Filter Bubbles and Echo Chambers: Pre-digital Origins and Elements of Novelty - Reflections from a Media Education Perspective




Filter bubbles, Echo chambers, Digital platforms, Media education, Critical thinking


As pointed out by Edgar Morin, a crucial issue for contemporary pedagogy is to understand how to support the new generations in acquiring the ability to orient themselves in the abundance of information made available by digital technologies. In order to do this, a first necessary step is to acquire a greater awareness about the processes through which digital platforms filter the information we have access to.
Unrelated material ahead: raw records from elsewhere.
-- ==== Sys2Proof/Machine/Flags.lean ====
section
/-! DEFINITION. The one flag, EOFSEEN (spec/10_state.md R24). There are no arithmetic condition codes. -/

namespace Sys2Proof.Machine

/-- FLAGS.EOFSEEN, bit 0 of FLAGS (R24). -/
def State.eofSeen (s : State) : Bool := s.flags.getLsbD 0

/-- FLAGS.EOFSEEN <- 1: `descend` reached the EOF leaf (R24, R100). -/
def State.setEofSeen (s : State) : State := s.setFlags 1

/-- FLAGS.EOFSEEN <- 0: TRESET (R24, R102). -/
def State.clearEofSeen (s : State) : State := s.setFlags 0

end Sys2Proof.Machine
end

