-- ==== Sys2Proof/Machine/Tree.lean ====
section
/-! DEFINITION. The tree in the NODE space: node records (spec/10_state.md R23, spec/30_encoding.md R64), the descent of the
decoder (spec/41_tree_decoder.md R100, R101), well-formedness (R28) and the code lookup of the packer (spec/42_bit_packer.md
R120, R121). -/

namespace Sys2Proof.Machine

/-! ## Node records (R23, R64) -/

/-- The four kinds of a node record (R23). -/
inductive Kind where
  | invalid
  | internal
  | leaf
  | eof
  deriving DecidableEq, Repr

/-- The kind of a TAG word: its bits 1:0; bits 63:2 are ignored (R64). -/
def kindOfTag (tag : Word) : Kind :=
  match tag.getLsbD 1, tag.getLsbD 0 with
  | false, false => .invalid
  | false, true => .internal
  | true, false => .leaf
  | true, true => .eof

/-- KIND of node `i`, in its TAG word `NODE[2i]` (R64). -/
def State.kind (s : State) (i : Nat) : Kind := kindOfTag (s.nodeWord (2 * i))

/-- The PAYLOAD word of node `i`, `NODE[2i + 1]` (R64): SYMBOL of a LEAF. -/
def State.payload (s : State) (i : Nat) : Word := s.nodeWord (2 * i + 1)

/-- The child of node `i` on bit `b`: LEFT, PAYLOAD[31:0], on 0, RIGHT, PAYLOAD[63:32], on 1 (R64). -/
def State.child (s : State) (i : Nat) (b : Bool) : Nat :=
  if b then ((s.payload i).extractLsb' 32 32).toNat else ((s.payload i).extractLsb' 0 32).toNat

/-! ## The decoder's helpers -/

/-- What one step of the tree cursor arrives at (R100). -/
inductive Arrival where
  | moved
  | symbol (v : Word)
  | eof
  deriving DecidableEq, Repr

/-- "movement is impossible": INTERNAL_CONSISTENCY with the cursor's node as info, before any write (R100). -/
def inconsistent (s : State) : Res Arrival := .raise .internalConsistency (s.tcur.setWidth 64) s

/-- The second half of `descend`: the case on the kind of the destination `d` (R100). -/
def arrive (d : Nat) (s : State) : Res Arrival :=
  match s.kind d with
  | .internal => .ok .moved (s.setTcur (BitVec.ofNat 32 d))
  | .leaf => .ok (.symbol (s.payload d)) (s.setTcur s.root)
  | .eof => .ok .eof (s.setTcur s.root).setEofSeen
  | .invalid => inconsistent s

/-- `descend(b)`: one step of the tree cursor (R100). A node record read must exist (R47, log entry 7). -/
def descend (b : Bool) (s : State) : Res Arrival :=
  let c := s.tcur.toNat
  let d := s.child c b
  if s.ncnt.toNat ≤ c then inconsistent s
  else if s.size.nNodes.val ≤ c then .stop (.noNodeWord (2 * c))
  else if s.kind c ≠ .internal then inconsistent s
  else if s.ncnt.toNat ≤ d then inconsistent s
  else if s.size.nNodes.val ≤ d then .stop (.noNodeWord (2 * d))
  else arrive d s

/-- How the decoding of one symbol ends (R101). -/
inductive Answer where
  | symbol (v : Word)
  | eof
  | exhausted
  deriving DecidableEq, Repr

/-- `decodeOne` when `hasMore(1)` fails: a normal end at the root, TRUNCATED_INPUT with the cursor back at the root mid-path
(R101). -/
def inputEnds (s : State) : Res Answer :=
  if s.tcur = s.root then .ok .exhausted s
  else .raise .truncatedInput (s.tcur.setWidth 64) (s.setTcur s.root)

/-- The loop of `decodeOne` (R101). The number is a bound on the bits left, one less each turn; where it is 0 no bit is left, so
`hasMore(1)` fails there too. -/
def descendInput : Nat → State → Res Answer
  | 0, s => inputEnds s
  | k + 1, s =>
    if s.hasMore 1 then
      (getBits 1 s).andThen fun v s1 =>
        (descend (v.getLsbD 0) s1).andThen fun r s2 =>
          match r with
          | .moved => descendInput k s2
          | .symbol v => .ok (.symbol v) s2
          | .eof => .ok .eof s2
    else inputEnds s

/-- `decodeOne()`: decode one symbol from the input; with EOFSEEN set it answers EOF and consumes nothing (R101). DEDUCED (log entry 18):
that return leaves TCUR as it is, as R101's pseudocode and R104's "consumes nothing" have it; R101's prose gives "on every return TCUR =
ROOT", which differs where a TSTEP after EOF has moved the cursor. -/
def decodeOne (s : State) : Res Answer :=
  if s.eofSeen then .ok .eof s else descendInput s.bitsLeft s

/-! ## Well-formedness (R28) and lookup (R120, R121) -/

/-- A node met by the search, with its path from ROOT, first edge first. -/
structure Visit where
  index : Nat
  kind : Kind
  payload : Word
  path : Code
  deriving DecidableEq, Repr

/-- The depth-first search of R120 below node `i`, left child before right child, carrying the path; the nodes met are added in
front of `seen`. None where the tree is not one: an index at or above NCNT, an INVALID node, or a node met before (R28 items 2
and 3). The number bounds the depth: a path of NCNT distinct nodes has no further one. Log entry 6. -/
def search (s : State) : Nat → Nat → Code → List Visit → Option (List Visit)
  | 0, _, _, _ => none
  | k + 1, i, path, seen =>
    if s.ncnt.toNat ≤ i then none
    else if seen.any fun v => v.index == i then none
    else
      match s.kind i with
      | .invalid => none
      | .leaf => some (⟨i, .leaf, s.payload i, path⟩ :: seen)
      | .eof => some (⟨i, .eof, s.payload i, path⟩ :: seen)
      | .internal =>
        match search s k (s.child i false) (path ++ [false]) (⟨i, .internal, s.payload i, path⟩ :: seen) with
        | none => none
        | some seen1 => search s k (s.child i true) (path ++ [true]) seen1

/-- The nodes reachable from ROOT, each once, if they form a tree. -/
def reachedNodes (s : State) : Option (List Visit) := search s s.ncnt.toNat s.root.toNat [] []

/-- The data leaves among them. -/
def dataLeaves (l : List Visit) : List Visit := l.filter fun v => v.kind == .leaf

/-- The EOF leaves among them. -/
def eofLeaves (l : List Visit) : List Visit := l.filter fun v => v.kind == .eof

/-- `WF(tree)` of R28, decided: item 1; items 2 and 3 by the search; item 4, one EOF leaf; item 5, distinct symbols; item 6, at
least one data leaf. -/
def wfTree (s : State) : Bool :=
  decide (s.root.toNat < s.ncnt.toNat) && decide (s.ncnt.toNat ≤ s.size.nNodes.val) &&
  decide (s.kind s.root.toNat = .internal) &&
  match reachedNodes s with
  | none => false
  | some l =>
    decide ((eofLeaves l).length = 1) && decide ((dataLeaves l).map Visit.payload).Nodup &&
    decide ((dataLeaves l).length ≠ 0)

/-- `codeOf(s)`: the path of the data leaf whose SYMBOL is the value, all 64 bits compared; none if there is none (R120). Used under
`wfTree` only. -/
def codeOf (s : State) (v : Word) : Option Code :=
  match reachedNodes s with
  | none => none
  | some l => ((dataLeaves l).find? fun n => n.payload == v).map Visit.path

/-- `codeOfEof()`: the path of the EOF leaf (R121). Under `wfTree` there is exactly one. -/
def codeOfEof (s : State) : Code :=
  match reachedNodes s with
  | none => []
  | some l =>
    match eofLeaves l with
    | [] => []
    | n :: _ => n.path

/-- The precondition of the packer commands: outside WF(tree) the model has no transition (R120, U5). Log entry 5. -/
def whenTree (s : State) (body : Outcome) : Outcome :=
  if wfTree s then body else .refused .treeNotWellFormed

end Sys2Proof.Machine
end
It is therefore relevant to examine how online content personalisation tends to produce filter bubbles and echo chambers, namely to expose users mainly to contents that confirm their preexisting opinions, rather than showing them new stimuli or different worldviews. The origins of such phenomena lie in psychological and social dynamics dating back to long before the appearance of digital technologies: confirmation bias, propensity to homophily and polarisation in homogeneous groups. Nevertheless, the formation of such “bubbles” in the digital contexts shows some novel characteristics that deserve to be considered: every user is alone in his/her bubble, the bubble is invisible and the fact of entering in it does not depend on user’s choice. After the analysis of the main features of filter bubbles and echo chambers, I will propose some considerations about how these issues can be dealt with from the perspective of a media education aimed to combine critical analysis and creative practice.